Southern Railway Daily Thanthi
Chennai

Pink Book's absence makes railway projects' progress opaque

The latest budget document lists around 30 projects for Tamil Nadu, including six new line surveys, 14 doubling/line expansion surveys, with most largely at the survey stage.

ARUN PRASATH

CHENNAI: Now in its second year, the Consolidated Budgetary Statement (CBS) continues to omit project-wise allocation and expenditure details, making it difficult to assess the progress of railway projects in Tamil Nadu, many of which have been pending for years.

The recently released budget statement lists several works across Tamil Nadu, ranging from new lines to doubling projects, but they remain clubbed together across stages, from proposals to ongoing works, without clarity on their current status.

For decades, the Pink Book provided a financial trail for each project, the sanctioned cost, expenditure till the previous year and the allocation for the current year. This made it possible to see whether a project was progressing, slowing down or effectively stalled. Its replacement, the CBS, however, consolidates finances at the zonal and national level but does not carry those project-level details.

The earlier system showed the real progress of a project. Now, we only see that a project exists, not whether any money is actually being spent
- Naveen Chander, railway activist

The latest budget document lists around 30 projects for Tamil Nadu, including six new line surveys, 14 doubling/line expansion surveys, with most largely at the survey stage.

New line proposals, such as Ariyalur-Namakkal, Tindivanam-Sedarapet and Tiruvannamalai-Tirupattur, have been assigned a few crores each for preliminary surveys. Even long-discussed projects such as Villupuram-Thanjavur and Manamadurai-Rameswaram appear in survey lists, with no indication of whether they are nearing execution or remain at early stages.

Similarly, suburban capacity works around Chennai, including additional lines between Tambaram and Chengalpattu and the Korukkupet-Basin Bridge corridor, are mentioned only in terms of surveys, with no visibility on funding. The same applies to additional lines on the Jolarpettai-Coimbatore stretch and the proposed Chennai-Bengaluru high-speed corridor.

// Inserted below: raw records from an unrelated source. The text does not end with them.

/-- Settles O20: the two states name every register, and neither touches the queue or the history. -/
theorem malformedFramesQueueNothing : Obligations.MalformedFramesQueueNothing := by
  intro s b h hen hfsm
  obtain ⟨log, hrun, _⟩ := h.runIssued_eq (frameBadpar b)
  obtain ⟨log', hrun', _⟩ := h.runIssued_eq (frameBadstop b)
  rw [executedAll_frameBadpar hen hfsm] at hrun
  rw [executedAll_frameBadstop hen hfsm] at hrun'
  exact ⟨⟨log, _, hrun, rfl, rfl, List.append_assoc .., rfl, rfl, rfl, rfl⟩,
    ⟨log', _, hrun', rfl, rfl, rfl, rfl, rfl, rfl, rfl⟩⟩

/-! ## Repeated frames -/

/-- How many more frames of `v` the history lets through to PUSH (40_framer.md R105, R108). -/
def handOvers (s : State) (v : Byte) : Nat :=
  if s.lastAccepted = v then if s.secondLastAccepted = v then 0 else 1 else 2

/-- A frame of `v` is handed to PUSH while `handOvers` is not 0, and takes one of them. -/
theorem FrameReceived.isPush_iff {v : Byte} (h : FrameReceived s v t e) :
    (e.isPush = true ∧ handOvers s v = handOvers t v + 1) ∨
    (e.isPush = false ∧ handOvers s v = 0 ∧ handOvers t v = 0) := by
  by_cases hsup : v = s.lastAccepted ∧ v = s.secondLastAccepted
  · obtain ⟨htag, hlast, hsecond⟩ := h.suppressed hsup
    obtain ⟨h₁, h₂⟩ := hsup
    exact .inr ⟨by rw [Event.isPush, htag]; rfl, by simp [handOvers, ← h₁, ← h₂], by
      simp [handOvers, hlast, hsecond, ← h₁, ← h₂]⟩
  · obtain ⟨htag, hlast, hsecond⟩ := h.pushed hsup
    have hpush : e.isPush = true := by rcases htag with htag | htag <;> rw [Event.isPush, htag] <;> rfl
    refine .inl ⟨hpush, ?_⟩
    by_cases h₁ : s.lastAccepted = v
    · have h₂ : s.secondLastAccepted ≠ v := fun h₂ => hsup ⟨h₁.symm, h₂.symm⟩
      simp [handOvers, hlast, hsecond, h₁, h₂]
    · simp [handOvers, hlast, hsecond, h₁]

/-- Of `k` frames of `v` as many are handed to PUSH as `handOvers` allows. -/
theorem exists_events_of_repeats (v : Byte) (k : Nat) (hen : s.edgeIrqEn = true) (hfsm : s.fsmState = .awaitStart) :
    ∃ es, (executedAll (List.replicate k (frame v)).flatten s).trace = s.trace ++ es ∧ es.length = k ∧
      (es.filter Event.isPush).length = min k (handOvers s v) := by
  induction k generalizing s with
  | zero => exact ⟨[], (List.append_nil _).symm, rfl, by simp⟩
  | succ k ih =>
    obtain ⟨e, he⟩ := frame_frameReceived v hen hfsm
    obtain ⟨es, htrace, hlen, hpushes⟩ := ih he.enabled he.state
    rw [List.replicate_succ, List.flatten_cons, executedAll_append]
    refine ⟨e :: es, by rw [htrace, he.trace, List.append_assoc, List.singleton_append],
      by rw [List.length_cons, hlen], ?_⟩
    rcases he.isPush_iff with ⟨hpush, hcount⟩ | ⟨hkept, hnone, hnone'⟩
    · rw [List.filter_cons_of_pos hpush, List.length_cons, hpushes, hcount]
      omega
    · rw [List.filter_cons_of_neg (by simp [hkept]), hpushes, hnone, hnone', Nat.min_zero, Nat.min_zero]

/-- Settles O21: `handOvers` is 2, 1 or 0 by the history. -/
theorem atMostTwoRepeatsAreHandedToPush : Obligations.AtMostTwoRepeatsAreHandedToPush := by
  intro s v k h hen hfsm
  obtain ⟨log, hrun, _⟩ := h.runIssued_eq (List.replicate k (frame v)).flatten
  obtain ⟨es, htrace, hlen, hpushes⟩ := exists_events_of_repeats v k hen hfsm
  refine ⟨log, _, es, hrun, htrace, hlen, fun h₁ => ?two, fun h₁ h₂ => ?one, fun h₁ h₂ => ?none⟩
  case two => rw [hpushes, handOvers, if_neg h₁]
  case one => rw [hpushes, handOvers, if_pos h₁, if_neg h₂]
  case none => rw [← List.length_eq_zero_iff, hpushes, handOvers, if_pos h₁, if_pos h₂, Nat.min_zero]

end Sys2Proof.Machine
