-- ==== Sys2Proof/Word.lean ====
section
/-! DEFINITION. The word types of the machine (00_scope.md rule R6, rule R7): every quantity is unsigned and wraps. -/

namespace Sys2Proof

/-- `u8` of rule R7: one byte of memory, one general register. -/
abbrev Byte := BitVec 8

/-- `u16` of rule R7: the instruction word, the stored `PC` and `I`, one stack entry. -/
abbrev Word := BitVec 16

/-- `u12` of rule R7: the immediate `nnn` of rule R92. -/
abbrev Addr12 := BitVec 12

/-- `zext_16` of a byte (rule R7). -/
def zext8 (b : Byte) : Word := b.setWidth 16

/-- `zext_16` of a 12-bit immediate (rule R7, rule R94). -/
def zext12 (a : Addr12) : Word := a.setWidth 16

/-- A flag value as a byte: 0x01 or 0x00 (rule R26). -/
def flagByte (c : Bool) : Byte := if c then 1#8 else 0#8

end Sys2Proof
end

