-- ==== Sys2Proof/Config.lean ====
section
/-! DEFINITION. What the hardware's parameters can be (00_scope.md rule R5) and the free values.

The VALUES of the parameters are in `Machine/Params.lean`. The free values are opaque: nothing in Lean can evaluate them,
so whatever is proved holds for every value of them (log entry 1). -/

namespace Sys2Proof.Config

/-- `TIMER_CATCHUP` (rule R5, decision D20): one timer tick per step at most, or as many as fit. -/
inductive TimerCatchup where
  | single
  | loop
deriving DecidableEq, Repr

/-- `VF_ORDER` (rule R5, decision D11): which of the two writes of a flag-setting instruction comes last. -/
inductive VfOrder where
  | flagLast
  | resultLast
deriving DecidableEq, Repr

/-- `SHIFT_SOURCE` (rule R5, decision D10): the register 8xy6 and 8xyE shift. -/
inductive ShiftSource where
  | vx
  | vy
deriving DecidableEq, Repr

/-- `FONT_INDEX` (rule R5, decision D15): the digit Fx29 looks up. -/
inductive FontIndex where
  | fullByte
  | lowNibble
deriving DecidableEq, Repr

/-- The parameters of rule R5 that a rule of the spec reads and that are no width of a type. -/
structure Params where
  /-- `STACK_BASE` -/
  stackBase : Nat
  /-- `FONT_BASE` -/
  fontBase : Nat
  /-- Bytes of one glyph (rule R70). -/
  glyphBytes : Nat
  /-- `PROG_BASE` -/
  progBase : Nat
  /-- `ROM_MAX` -/
  romMax : Nat
  /-- `TIMER_PERIOD_NS` -/
  timerPeriodNs : Nat
  /-- `TIMER_CATCHUP` -/
  timerCatchup : TimerCatchup
  /-- `VF_ORDER` -/
  vfOrder : VfOrder
  /-- `SHIFT_SOURCE` -/
  shiftSource : ShiftSource
  /-- `FONT_INDEX` -/
  fontIndex : FontIndex
  /-- `LDST_MOVES_I` -/
  ldstMovesI : Bool
deriving DecidableEq, Repr

/-- FREE VALUE (log entry 1): nanoseconds between the clock sample before and the sample number `n` (rule R264, rule R270).
Being an increment it is monotone whatever it is (log entry 2). -/
opaque freeElapsed (n : Nat) : Nat

/-- FREE VALUE (log entry 1): the answer to the random query number `n` (rule R271); no rule constrains it. -/
opaque freeRandom (n : Nat) : Byte

/-- FREE VALUE (log entry 1): the answer to the key query number `n` for keypad symbol `k` (rule R272). -/
opaque freeKey (n : Nat) (k : Fin 16) : Bool

end Sys2Proof.Config
end

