-- ==== Sys2Proof/Tests/Slice0.lean ====
section
/-! SUPPORT. The model's own tests. Expected values are those of 95_test_vectors.md (the vector's id in the comment) or worked out
by hand from the rule named; words are written out from 30_encoding.md. -/

namespace Sys2Proof.Tests

open Sys2Proof.Machine Sys2Proof.Safety

set_option maxRecDepth 20000

/-! ### WellFormed: the one check, and a term it refuses -/

theorem test_wf_drw_sixteen_rows_refused : (Instr.drw 0 1 16).wellFormed = false := by decide

theorem test_wf_drw_fifteen_rows : (Instr.drw 0 1 15).wellFormed = true := by decide

/-! ### Decode: a written-out word for every constructor -/

theorem test_decode_cls : decode 0x00#8 0xE0#8 = .ok .cls := by decide
theorem test_decode_ret : decode 0x00#8 0xEE#8 = .ok .ret := by decide
theorem test_decode_hrcls : decode 0x02#8 0x30#8 = .ok .hrcls := by decide
theorem test_decode_jp : decode 0x1A#8 0xBC#8 = .ok (.jp 0xABC#12) := by decide
theorem test_decode_call : decode 0x22#8 0x06#8 = .ok (.call 0x206#12) := by decide
theorem test_decode_seImm : decode 0x31#8 0x0A#8 = .ok (.seImm 1 0x0A#8) := by decide
theorem test_decode_sneImm : decode 0x4F#8 0x80#8 = .ok (.sneImm 15 0x80#8) := by decide
theorem test_decode_seReg : decode 0x5A#8 0xB0#8 = .ok (.seReg 10 11) := by decide
theorem test_decode_ldImm : decode 0x6F#8 0x7B#8 = .ok (.ldImm 15 0x7B#8) := by decide
theorem test_decode_addImm : decode 0x73#8 0x05#8 = .ok (.addImm 3 0x05#8) := by decide
theorem test_decode_ldReg : decode 0x80#8 0x10#8 = .ok (.ldReg 0 1) := by decide
theorem test_decode_orReg : decode 0x82#8 0x31#8 = .ok (.orReg 2 3) := by decide
theorem test_decode_andReg : decode 0x84#8 0x52#8 = .ok (.andReg 4 5) := by decide
theorem test_decode_xorReg : decode 0x86#8 0x73#8 = .ok (.xorReg 6 7) := by decide
theorem test_decode_addReg : decode 0x88#8 0x94#8 = .ok (.addReg 8 9) := by decide
theorem test_decode_subReg : decode 0x8C#8 0xD5#8 = .ok (.subReg 12 13) := by decide
theorem test_decode_shr : decode 0x8E#8 0xF6#8 = .ok (.shr 14 15) := by decide
theorem test_decode_subnReg : decode 0x81#8 0x27#8 = .ok (.subnReg 1 2) := by decide
theorem test_decode_shl : decode 0x8A#8 0xBE#8 = .ok (.shl 10 11) := by decide
theorem test_decode_sneReg : decode 0x9C#8 0x30#8 = .ok (.sneReg 12 3) := by decide
theorem test_decode_ldI : decode 0xA2#8 0x0A#8 = .ok (.ldI 0x20A#12) := by decide
theorem test_decode_jpV0 : decode 0xBF#8 0xFF#8 = .ok (.jpV0 0xFFF#12) := by decide
theorem test_decode_rnd : decode 0xC2#8 0x3F#8 = .ok (.rnd 2 0x3F#8) := by decide
theorem test_decode_drw : decode 0xD7#8 0xA3#8 = .ok (.drw 7 10 3) := by decide
theorem test_decode_skp : decode 0xE1#8 0x9E#8 = .ok (.skp 1) := by decide
theorem test_decode_sknp : decode 0xE0#8 0xA1#8 = .ok (.sknp 0) := by decide
theorem test_decode_ldVxDt : decode 0xF3#8 0x07#8 = .ok (.ldVxDt 3) := by decide
theorem test_decode_ldDtVx : decode 0xF4#8 0x15#8 = .ok (.ldDtVx 4) := by decide
theorem test_decode_ldStVx : decode 0xF5#8 0x18#8 = .ok (.ldStVx 5) := by decide
theorem test_decode_addI : decode 0xF2#8 0x1E#8 = .ok (.addI 2) := by decide
theorem test_decode_ldF : decode 0xF6#8 0x29#8 = .ok (.ldF 6) := by decide
theorem test_decode_ldB : decode 0xF7#8 0x33#8 = .ok (.ldB 7) := by decide
theorem test_decode_storeRegs : decode 0xFF#8 0x55#8 = .ok (.storeRegs 15) := by decide
theorem test_decode_loadRegs : decode 0xF5#8 0x65#8 = .ok (.loadRegs 5) := by decide

/-- Words of rule R101, one of each line of its table (V-FLT-1, V-FLT-4, V-FLT-6, V-FLT-7, V-FLT-9, V-FLT-10, V-FLT-13). -/
theorem test_decode_rejects :
    [(0x00#8, 0x00#8), (0x50#8, 0x11#8), (0x81#8, 0x2F#8), (0x9A#8, 0xB1#8), (0xE1#8, 0x9F#8), (0xF0#8, 0x0A#8),
      (0x00#8, 0xFD#8)].map (fun b => decode b.1 b.2) =
    [.error (.unknownOpcode 0x00#8 0x00#8), .error (.unknownOpcode 0x50#8 0x11#8), .error (.unknownOpcode 0x81#8 0x2F#8),
      .error (.unknownOpcode 0x9A#8 0xB1#8), .error (.unknownOpcode 0xE1#8 0x9F#8), .error (.unknownOpcode 0xF0#8 0x0A#8),
      .error (.unknownOpcode 0x00#8 0xFD#8)] := by decide

/-- The table word 0x6F7B: high byte first. -/
theorem test_decodeTableWord : decodeTableWord 16 0x6F7B = some (.ldImm 15 0x7B#8) := by decide

/-- `DRW V7, VA, 3` is the word D7A3 (V-DEC-1). -/
theorem test_encode_drw : encode (.drw 7 10 3) = 0xD7A3#16 := by decide

/-! ### One step -/

/-- `f` of the state after one step with the word `w` at `PC`. -/
def after {α : Type} (w : Nat) (s : State) (f : State → α) : Option α :=
  match step (s.withFetchWord 16 w) with
  | .next t => some (f t)
  | _ => none

/-- Reset with some registers set. -/
def regs (l : List (Reg × Byte)) : State := l.foldl (fun s p => s.setV p.1 p.2) State.reset

/-- Columns of row `r` that are lit. -/
def litColumns (s : State) (r : Fin 32) : List Nat := (List.range 64).filter fun c => (s.grid.pixel r (Fin.ofNat 64 c)).lit

/-- V-ALU-1 -/
theorem test_ldImm_vf : after 0x6F7B State.reset (fun t => (t.getV 15, t.pc)) = some (0x7B#8, 0x0202#16) := by decide

/-- V-ALU-2: no carry recorded. -/
theorem test_addImm_no_carry : after 0x70FF (regs [(0, 0x02#8), (15, 0x55#8)]) (fun t => (t.getV 0, t.getV 15)) =
    some (0x01#8, 0x55#8) := by decide

/-- V-ALU-4 -/
theorem test_ldReg : after 0x8010 (regs [(1, 0x7C#8)]) (fun t => (t.getV 0, t.getV 1)) = some (0x7C#8, 0x7C#8) := by decide

/-- V-ALU-5: VF unchanged. -/
theorem test_or_keeps_vf : after 0x8011 (regs [(0, 0x0F#8), (1, 0xF0#8), (15, 0x01#8)]) (fun t => (t.getV 0, t.getV 15)) =
    some (0xFF#8, 0x01#8) := by decide

/-- V-ALU-6 -/
theorem test_and : after 0x8012 (regs [(0, 0xF0#8), (1, 0x3C#8)]) (fun t => t.getV 0) = some 0x30#8 := by decide

/-- rule R147, its example. -/
theorem test_xor : after 0x8013 (regs [(0, 0xF0#8), (1, 0x3C#8)]) (fun t => t.getV 0) = some 0xCC#8 := by decide

/-- V-ALU-9: a sum of 255 is no carry. -/
theorem test_add_255 : after 0x8014 (regs [(0, 0xFF#8), (15, 0x01#8)]) (fun t => (t.getV 0, t.getV 15)) =
    some (0xFF#8, 0x00#8) := by decide

/-- V-ALU-11: the flag overwrites the sum in VF. -/
theorem test_add_into_vf : after 0x8F14 (regs [(15, 0xF0#8), (1, 0x20#8)]) (fun t => t.getV 15) = some 0x01#8 := by decide

/-- V-ALU-14 -/
theorem test_sub_borrow : after 0x8015 (regs [(0, 0x05#8), (1, 0x0A#8), (15, 0x01#8)]) (fun t => (t.getV 0, t.getV 15)) =
    some (0xFB#8, 0x00#8) := by decide

/-- V-ALU-15: flag 0 at the tie. -/
theorem test_sub_tie : after 0x8015 (regs [(0, 0x33#8), (1, 0x33#8), (15, 0x01#8)]) (fun t => (t.getV 0, t.getV 15)) =
    some (0x00#8, 0x00#8) := by decide

/-- V-ALU-22: y ignored. -/
theorem test_shr_ignores_y : after 0x8016 (regs [(0, 0x03#8), (1, 0xF0#8)]) (fun t => (t.getV 0, t.getV 15, t.getV 1)) =
    some (0x01#8, 0x01#8, 0xF0#8) := by decide

/-- V-ALU-19 -/
theorem test_subn : after 0x8017 (regs [(0, 0x05#8), (1, 0x0A#8)]) (fun t => (t.getV 0, t.getV 15)) =
    some (0x05#8, 0x01#8) := by decide

/-- V-ALU-21: flag 0 at the tie. -/
theorem test_subn_tie : after 0x8017 (regs [(0, 0x33#8), (1, 0x33#8), (15, 0x01#8)]) (fun t => (t.getV 0, t.getV 15)) =
    some (0x00#8, 0x00#8) := by decide

/-- V-ALU-26 -/
theorem test_shl : after 0x800E (regs [(0, 0x7F#8), (15, 0x01#8)]) (fun t => (t.getV 0, t.getV 15)) =
    some (0xFE#8, 0x00#8) := by decide

/-- V-ALU-28: the flag overwrites the result in VF. -/
theorem test_shl_into_vf : after 0x8F0E (regs [(15, 0x81#8)]) (fun t => t.getV 15) = some 0x01#8 := by decide

/-- V-CF-1 -/
theorem test_jp : after 0x1ABC State.reset (fun t => t.pc) = some 0x0ABC#16 := by decide

/-- V-CF-4: past 0x0FFF. -/
theorem test_jpV0 : after 0xBFFF (regs [(0, 0x02#8)]) (fun t => t.pc) = some 0x1001#16 := by decide

/-- V-CF-8: the 128th slot overwrites the CALL itself. -/
theorem test_call_slot_128 : after 0x2300 { State.reset with sp := 0x7F#8 }
    (fun t => (t.sp, t.readByte 0x200, t.readByte 0x201, t.pc)) = some (0x80#8, 0x02#8, 0x02#8, 0x0300#16) := by decide

/-- V-CF-9: SP wraps to slot 0x100; 0x2FE is untouched. -/
theorem test_call_wraps : after 0x2300 { State.reset with sp := 0xFF#8 }
    (fun t => (t.sp, t.readByte 0x100, t.readByte 0x101, t.readByte 0x2FE)) = some (0x00#8, 0x02#8, 0x02#8, 0x00#8) := by
  decide

/-- V-CF-7: RET on an empty stack. -/
theorem test_ret_empty : after 0x00EE State.reset (fun t => (t.pc, t.sp)) = some (0x0000#16, 0xFF#8) := by decide

/-- V-CF-11: all 16 bits are loaded. -/
theorem test_ret_16_bits : after 0x00EE (({ State.reset with sp := 0x01#8 } : State).writeWord 0x102 0xFFFE#16)
    (fun t => (t.pc, t.sp)) = some (0xFFFE#16, 0x00#8) := by decide

/-- V-CF-12, V-CF-13 -/
theorem test_seImm : after 0x310A (regs [(1, 0x0A#8)]) (fun t => t.pc) = some 0x0204#16 ∧
    after 0x310A (regs [(1, 0x0B#8)]) (fun t => t.pc) = some 0x0202#16 := by decide

/-- V-CF-14, V-CF-15 -/
theorem test_sneImm : after 0x410A (regs [(1, 0x0A#8)]) (fun t => t.pc) = some 0x0202#16 ∧
    after 0x410A (regs [(1, 0x0B#8)]) (fun t => t.pc) = some 0x0204#16 := by decide

/-- V-CF-16, V-CF-17 -/
theorem test_seReg : after 0x5010 (regs [(0, 0x33#8), (1, 0x33#8)]) (fun t => t.pc) = some 0x0204#16 ∧
    after 0x5010 (regs [(0, 0x33#8), (1, 0x34#8)]) (fun t => t.pc) = some 0x0202#16 := by decide

/-- V-CF-19, V-CF-20 -/
theorem test_sneReg : after 0x9010 (regs [(0, 0x33#8), (1, 0x34#8)]) (fun t => t.pc) = some 0x0204#16 ∧
    after 0x9010 (regs [(0, 0x33#8), (1, 0x33#8)]) (fun t => t.pc) = some 0x0202#16 := by decide

/-- A clear screen with one lit pixel at (5, 7). -/
def onePixel : State := { State.reset with grid := State.reset.grid.setPixel 5 7 true }

/-- rule R190, its example: (5, 7) goes dark with phase 0, and so does a pixel that had been dark (its phase was ticked). -/
theorem test_cls : after 0x00E0 onePixel (fun t => (t.grid.pixel 5 7, t.grid.pixel 0 0)) =
    some (⟨false, 0⟩, ⟨false, 0⟩) := by decide

/-- V-DRW-8 for HRCLS. -/
theorem test_hrcls : after 0x0230 onePixel (fun t => (t.grid.pixel 5 7, t.getV 15)) = some (⟨false, 0⟩, 0x00#8) := by decide

/-- V-DRW-3: three rows, wrapped in both directions. -/
theorem test_drw_wraps : after 0xD013
    ((({ regs [(0, 0x3C#8), (1, 0x1E#8)] with i := 0x0300#16 } : State).writeWord 0x300 0xFF81#16).writeByte 0x302 0xFF#8)
    (fun t => (t.getV 15, litColumns t 30, litColumns t 31, litColumns t 0, litColumns t 1)) =
    some (0x00#8, [0, 1, 2, 3, 60, 61, 62, 63], [3, 60], [0, 1, 2, 3, 60, 61, 62, 63], []) := by decide

/-- V-DRW-2 in small: (5, 7) is hit by the leftmost bit of glyph row F0, goes dark with phase 0, VF = 1. -/
theorem test_drw_collision : after 0xD011 { onePixel.setV 0 0x07#8 |>.setV 1 0x05#8 with i := 0x0000#16 }
    (fun t => (t.getV 15, t.grid.pixel 5 7, (t.grid.pixel 5 8).lit)) = some (0x01#8, ⟨false, 0⟩, true) := by decide
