-- ==== Sys2Proof/Safety.lean ====
section
/-! DEFINITION. What holds in every safe run: the invariant of a block and its host, the order of the phases, and the
states a run can reach. -/

namespace Sys2Proof.Machine

/-- A result of one of the five encoder commands (R79 to R87). -/
def IsEncoded (out : List Byte) : Prop :=
  (∃ bit, out = bitPulses bit) ∨ (∃ b, out = bytePulses b) ∨ (∃ count, out = silence count) ∨
    out = fileSyncPulses ∨ out = blockSyncPulses

/-- A whole result, as the host may read it in DONE: that of an encoder command, one header alone, or the WAV container
of the sample stream of some records (R23, R69, R123, R125). -/
def IsResult (out : List Byte) : Prop :=
  IsEncoded out ∨
  (∃ count, count ≤ maxSamples ∧ out = wavHeaderBytes count) ∨
  (∃ rs : List Record, (∀ r ∈ rs, r.wellFormed = true) ∧ (sampleStream rs).length ≤ maxSamples ∧
    out = wavHeaderBytes (sampleStream rs).length ++ sampleStream rs)

/-- What every state of a run satisfies. -/
structure State.Inv (s : State) : Prop where
  /-- IN has its canonical form (log 5). -/
  inputCanonical : Memory.wf s.input
  /-- No byte of IN lies beyond N (R22, R41). -/
  inputWithinN : ∀ c ∈ s.input, c.1 < s.n
  /-- A command waits only where the host may issue one (R153). -/
  issuedQuiescent : s.issued = true → s.phase.quiescent = true
  /-- ERR names an error exactly in ERROR (R26, R27, R131). -/
  errExactlyInError : s.err ≠ .none ↔ s.phase = .error
  /-- OUT is empty before the first sample and after an error (R37, R92, R131). -/
  outEmpty : s.phase = .idle ∨ s.phase = .leadIn ∨ s.phase = .error → s.out = []
  /-- A conversion's OUT holds sample levels only (R32). -/
  outLevels : s.phase = .scan ∨ s.phase = .tail ∨ s.phase = .final → ∀ b ∈ s.out, isLevel b = true
  /-- While the scan runs and when it has ended, OUT holds the leading silence, the file sync and the samples of whole
  records (R69, R93, R98, R99). -/
  outStream : s.phase = .scan ∨ s.phase = .tail →
    ∃ rs : List Record, (∀ r ∈ rs, r.wellFormed = true) ∧ s.out = preamble ++ rs.flatMap recordSamples
  /-- FINAL finds a whole sample stream (R69, R101). -/
  outComplete : s.phase = .final → ∃ rs : List Record, (∀ r ∈ rs, r.wellFormed = true) ∧ s.out = sampleStream rs
  /-- CUR has been written when the scan reads it, and lies behind the lead-in (R24, R93). -/
  curWritten : s.phase = .scan → s.cur.held = true ∧ leadInBytes ≤ s.cur.value
  /-- DONE holds a whole result (R23, R47). -/
  doneResult : s.phase = .done → IsResult s.out

/-- One step of a conversion moves PHASE forward or to ERROR (R35). -/
def ConversionMove : Phase → Phase → Prop
  | .init, q => q = .leadIn
  | .leadIn, q => q = .scan
  | .scan, q => q = .scan ∨ q = .tail ∨ q = .error
  | .tail, q => q = .final
  | .final, q => q = .done ∨ q = .error
  | .idle, _ => False
  | .done, _ => False
  | .error, _ => False

/-- The states that events lead to from reset (R147, R151). -/
inductive Reachable : State → Prop where
  | reset : Reachable State.reset
  | event {s t : State} (e : Event) : Reachable s → Machine.event e s = some t → Reachable t

end Sys2Proof.Machine
end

A second layer of feasibility studies points to more corridors under consideration, including an Avadi-Sriperumbudur-Guduvancheri industrial link, a Musiri-Chennai line, and doubling works on Salem-Karur-Dindigul and Erode-Karur routes.

While the list of projects continues to expand, the document does not indicate which of these have moved beyond surveys, been sanctioned for execution or received funding in the current year. Projects that have been discussed for years and newly proposed ones appear similarly, without any indication of priority or progress. In some cases, only the original sanctioned cost is available, often an estimate made years ago, offering little insight into the current status.

The lack of clarity is more evident in projects that were earlier placed in abeyance. In 2019, five railway projects in Tamil Nadu were put on hold. While three, including the Tindivanam-Tiruvannamalai new line and the Chennai-Cuddalore corridor via Mahabalipuram, have since been taken out of abeyance, there is no indication in the current budget documents of whether funding has resumed.

"Taking a project out of abeyance is one thing. Without allocation, it remains only on paper," the activist noted.

With the removal of project-wise financial data from budget documents, those tracking railway development increasingly have to rely on other sources, including Right to Information (RTI) requests, to obtain basic details on funding and progress.

The CBS brings together financial data at a broader level and includes extensive survey listings. But without project-level allocation and expenditure figures, it does not provide a clear picture of how railway projects in Tamil Nadu are advancing on the ground.